Whenever a line in the entries includes the word "error", copy that line out.

┌─ Extracted data

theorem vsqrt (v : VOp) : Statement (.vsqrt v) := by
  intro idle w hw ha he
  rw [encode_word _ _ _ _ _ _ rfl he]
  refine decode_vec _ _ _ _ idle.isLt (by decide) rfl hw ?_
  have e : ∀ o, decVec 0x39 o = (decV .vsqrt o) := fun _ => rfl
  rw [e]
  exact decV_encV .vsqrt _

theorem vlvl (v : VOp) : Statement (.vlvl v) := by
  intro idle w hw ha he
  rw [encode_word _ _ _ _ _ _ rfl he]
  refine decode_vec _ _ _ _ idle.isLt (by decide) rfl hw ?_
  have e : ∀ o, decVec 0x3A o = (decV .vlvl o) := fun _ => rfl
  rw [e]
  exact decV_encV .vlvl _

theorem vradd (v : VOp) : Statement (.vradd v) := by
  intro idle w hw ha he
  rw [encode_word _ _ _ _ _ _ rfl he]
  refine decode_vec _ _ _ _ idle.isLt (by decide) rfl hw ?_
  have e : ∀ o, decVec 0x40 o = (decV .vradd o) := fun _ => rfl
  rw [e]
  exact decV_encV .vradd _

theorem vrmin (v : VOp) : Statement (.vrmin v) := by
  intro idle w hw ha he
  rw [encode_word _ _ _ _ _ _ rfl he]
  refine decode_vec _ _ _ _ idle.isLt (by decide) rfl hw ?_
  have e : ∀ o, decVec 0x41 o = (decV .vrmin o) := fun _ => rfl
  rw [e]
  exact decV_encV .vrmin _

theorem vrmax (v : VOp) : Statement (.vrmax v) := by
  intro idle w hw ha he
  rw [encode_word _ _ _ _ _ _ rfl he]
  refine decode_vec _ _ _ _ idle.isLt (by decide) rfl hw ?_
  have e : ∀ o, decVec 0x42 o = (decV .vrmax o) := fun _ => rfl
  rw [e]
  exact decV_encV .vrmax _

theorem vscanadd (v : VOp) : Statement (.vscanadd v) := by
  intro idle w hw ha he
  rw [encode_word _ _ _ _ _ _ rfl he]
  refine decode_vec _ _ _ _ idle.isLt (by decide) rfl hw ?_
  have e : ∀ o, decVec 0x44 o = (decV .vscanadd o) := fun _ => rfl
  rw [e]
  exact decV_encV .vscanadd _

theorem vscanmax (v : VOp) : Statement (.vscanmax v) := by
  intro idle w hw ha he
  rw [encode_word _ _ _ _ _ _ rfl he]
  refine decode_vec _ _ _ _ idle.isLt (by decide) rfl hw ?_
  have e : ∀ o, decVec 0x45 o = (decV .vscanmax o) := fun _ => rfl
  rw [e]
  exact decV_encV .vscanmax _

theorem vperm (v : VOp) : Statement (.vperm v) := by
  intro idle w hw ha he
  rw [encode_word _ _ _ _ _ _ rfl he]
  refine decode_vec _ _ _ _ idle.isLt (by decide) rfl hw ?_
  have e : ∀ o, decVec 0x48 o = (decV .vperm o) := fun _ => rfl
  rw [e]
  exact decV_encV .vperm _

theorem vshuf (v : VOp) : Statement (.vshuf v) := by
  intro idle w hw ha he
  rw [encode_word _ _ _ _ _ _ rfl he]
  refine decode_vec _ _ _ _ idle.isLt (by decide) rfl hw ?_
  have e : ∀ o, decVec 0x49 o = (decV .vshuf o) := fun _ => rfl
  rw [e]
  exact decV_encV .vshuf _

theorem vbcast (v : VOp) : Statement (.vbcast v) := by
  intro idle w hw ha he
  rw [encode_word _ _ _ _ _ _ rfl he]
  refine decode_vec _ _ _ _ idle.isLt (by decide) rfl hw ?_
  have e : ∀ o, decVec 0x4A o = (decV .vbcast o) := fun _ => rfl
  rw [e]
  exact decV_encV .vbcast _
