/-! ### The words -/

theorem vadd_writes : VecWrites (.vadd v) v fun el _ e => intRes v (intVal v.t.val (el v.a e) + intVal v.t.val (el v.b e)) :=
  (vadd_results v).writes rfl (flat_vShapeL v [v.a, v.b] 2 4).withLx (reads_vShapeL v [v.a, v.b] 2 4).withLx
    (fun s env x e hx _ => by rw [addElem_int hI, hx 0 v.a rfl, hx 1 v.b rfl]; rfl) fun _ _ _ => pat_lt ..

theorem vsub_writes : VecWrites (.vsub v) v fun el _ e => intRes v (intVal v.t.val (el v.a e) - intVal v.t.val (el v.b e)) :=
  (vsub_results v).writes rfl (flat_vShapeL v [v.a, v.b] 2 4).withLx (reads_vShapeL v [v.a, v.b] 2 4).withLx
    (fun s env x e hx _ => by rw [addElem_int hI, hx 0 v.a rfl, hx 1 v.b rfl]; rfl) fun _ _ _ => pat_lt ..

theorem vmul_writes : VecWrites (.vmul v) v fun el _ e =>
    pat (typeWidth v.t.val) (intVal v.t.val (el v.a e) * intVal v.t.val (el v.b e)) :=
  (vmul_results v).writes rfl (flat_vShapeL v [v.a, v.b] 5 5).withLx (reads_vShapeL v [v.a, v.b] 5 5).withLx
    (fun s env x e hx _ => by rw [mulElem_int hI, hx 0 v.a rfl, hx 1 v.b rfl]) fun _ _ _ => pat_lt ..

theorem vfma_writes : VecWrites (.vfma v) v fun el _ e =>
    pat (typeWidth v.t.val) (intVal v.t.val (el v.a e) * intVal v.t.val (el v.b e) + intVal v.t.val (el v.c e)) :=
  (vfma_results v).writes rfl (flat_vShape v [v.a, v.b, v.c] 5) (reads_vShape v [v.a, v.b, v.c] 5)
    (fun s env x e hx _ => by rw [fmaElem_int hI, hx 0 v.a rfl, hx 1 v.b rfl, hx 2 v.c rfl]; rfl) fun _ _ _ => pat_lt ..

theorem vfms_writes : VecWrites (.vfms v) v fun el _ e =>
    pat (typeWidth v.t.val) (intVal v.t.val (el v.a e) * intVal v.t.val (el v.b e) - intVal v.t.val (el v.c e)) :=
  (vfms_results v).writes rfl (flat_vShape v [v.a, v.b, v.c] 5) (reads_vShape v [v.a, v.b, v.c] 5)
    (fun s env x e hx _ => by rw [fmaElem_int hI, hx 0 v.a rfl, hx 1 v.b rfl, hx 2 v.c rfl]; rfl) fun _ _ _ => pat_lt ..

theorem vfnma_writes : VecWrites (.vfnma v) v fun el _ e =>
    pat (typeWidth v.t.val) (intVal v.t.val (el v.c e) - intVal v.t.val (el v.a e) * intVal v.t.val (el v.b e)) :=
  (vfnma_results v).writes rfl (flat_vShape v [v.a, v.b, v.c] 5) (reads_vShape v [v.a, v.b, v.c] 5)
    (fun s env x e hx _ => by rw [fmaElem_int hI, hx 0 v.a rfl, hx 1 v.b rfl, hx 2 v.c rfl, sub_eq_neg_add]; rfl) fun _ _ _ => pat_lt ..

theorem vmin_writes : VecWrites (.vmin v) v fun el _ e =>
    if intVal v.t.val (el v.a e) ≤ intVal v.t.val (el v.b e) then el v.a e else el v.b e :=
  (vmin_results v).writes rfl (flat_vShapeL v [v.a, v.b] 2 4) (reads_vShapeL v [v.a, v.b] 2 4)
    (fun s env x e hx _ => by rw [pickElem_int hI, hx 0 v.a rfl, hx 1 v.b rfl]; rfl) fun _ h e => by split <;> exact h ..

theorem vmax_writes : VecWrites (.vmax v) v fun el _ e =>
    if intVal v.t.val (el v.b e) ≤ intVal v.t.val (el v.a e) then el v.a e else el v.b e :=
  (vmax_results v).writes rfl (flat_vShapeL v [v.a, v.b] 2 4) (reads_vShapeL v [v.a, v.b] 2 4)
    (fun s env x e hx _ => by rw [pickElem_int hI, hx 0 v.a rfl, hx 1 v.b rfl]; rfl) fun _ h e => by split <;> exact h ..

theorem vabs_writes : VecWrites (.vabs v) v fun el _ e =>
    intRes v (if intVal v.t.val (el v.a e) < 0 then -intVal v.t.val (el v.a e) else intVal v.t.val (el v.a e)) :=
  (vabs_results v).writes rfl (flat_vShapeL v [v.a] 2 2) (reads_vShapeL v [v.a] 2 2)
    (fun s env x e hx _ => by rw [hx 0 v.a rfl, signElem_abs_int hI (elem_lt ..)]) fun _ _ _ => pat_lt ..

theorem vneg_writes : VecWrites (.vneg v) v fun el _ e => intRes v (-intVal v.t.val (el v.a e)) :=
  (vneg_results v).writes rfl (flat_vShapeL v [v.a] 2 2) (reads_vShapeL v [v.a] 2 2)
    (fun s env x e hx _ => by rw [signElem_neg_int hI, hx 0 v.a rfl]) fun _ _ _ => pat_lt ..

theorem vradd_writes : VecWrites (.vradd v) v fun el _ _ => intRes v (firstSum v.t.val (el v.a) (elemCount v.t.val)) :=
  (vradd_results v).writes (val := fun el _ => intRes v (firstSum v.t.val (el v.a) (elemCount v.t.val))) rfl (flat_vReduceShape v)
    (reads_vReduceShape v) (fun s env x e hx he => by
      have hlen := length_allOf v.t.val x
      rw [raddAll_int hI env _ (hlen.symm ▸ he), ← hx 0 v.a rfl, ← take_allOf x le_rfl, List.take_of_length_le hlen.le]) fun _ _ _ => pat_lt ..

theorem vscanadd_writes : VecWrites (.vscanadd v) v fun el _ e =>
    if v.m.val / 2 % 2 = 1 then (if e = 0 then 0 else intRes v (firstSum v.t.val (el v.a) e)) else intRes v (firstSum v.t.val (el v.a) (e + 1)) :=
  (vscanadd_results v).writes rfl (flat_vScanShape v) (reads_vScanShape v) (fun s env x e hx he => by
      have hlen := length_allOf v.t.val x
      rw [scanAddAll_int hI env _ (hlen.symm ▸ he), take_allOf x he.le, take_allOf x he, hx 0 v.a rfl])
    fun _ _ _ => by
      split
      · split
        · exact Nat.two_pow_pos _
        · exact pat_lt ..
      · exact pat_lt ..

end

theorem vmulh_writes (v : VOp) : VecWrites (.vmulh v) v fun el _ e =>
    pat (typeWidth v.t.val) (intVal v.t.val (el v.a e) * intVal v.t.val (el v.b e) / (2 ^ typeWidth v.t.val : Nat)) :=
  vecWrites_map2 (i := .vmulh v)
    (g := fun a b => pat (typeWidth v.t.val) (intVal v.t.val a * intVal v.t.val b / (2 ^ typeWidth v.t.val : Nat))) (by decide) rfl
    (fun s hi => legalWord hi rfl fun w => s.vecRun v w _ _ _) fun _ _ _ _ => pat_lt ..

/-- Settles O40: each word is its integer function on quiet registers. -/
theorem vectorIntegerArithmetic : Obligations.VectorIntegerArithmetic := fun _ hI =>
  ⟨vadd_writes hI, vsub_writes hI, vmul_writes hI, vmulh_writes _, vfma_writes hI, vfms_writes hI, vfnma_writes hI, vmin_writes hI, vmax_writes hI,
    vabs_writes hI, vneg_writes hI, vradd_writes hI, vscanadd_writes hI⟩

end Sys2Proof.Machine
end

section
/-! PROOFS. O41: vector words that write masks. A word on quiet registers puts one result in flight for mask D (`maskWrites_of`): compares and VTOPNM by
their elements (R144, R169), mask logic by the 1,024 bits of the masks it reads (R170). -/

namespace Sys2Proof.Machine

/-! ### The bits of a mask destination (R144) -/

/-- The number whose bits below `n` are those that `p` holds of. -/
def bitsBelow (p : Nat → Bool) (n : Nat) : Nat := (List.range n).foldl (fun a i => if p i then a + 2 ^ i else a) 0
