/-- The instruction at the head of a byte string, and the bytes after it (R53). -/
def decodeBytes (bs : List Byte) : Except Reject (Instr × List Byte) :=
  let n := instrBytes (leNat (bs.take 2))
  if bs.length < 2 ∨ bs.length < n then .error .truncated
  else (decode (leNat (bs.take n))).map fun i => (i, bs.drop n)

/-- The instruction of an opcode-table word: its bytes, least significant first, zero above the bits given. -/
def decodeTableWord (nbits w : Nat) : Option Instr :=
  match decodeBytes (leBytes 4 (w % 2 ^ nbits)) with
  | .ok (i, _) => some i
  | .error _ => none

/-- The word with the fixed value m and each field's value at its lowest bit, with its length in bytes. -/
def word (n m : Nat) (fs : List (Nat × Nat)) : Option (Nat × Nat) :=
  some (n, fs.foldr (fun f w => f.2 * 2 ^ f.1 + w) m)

└─

> [Response for this exercise]:
  if bs.length < 2 ∨ bs.length < n then .error .truncated
  | .error _ => none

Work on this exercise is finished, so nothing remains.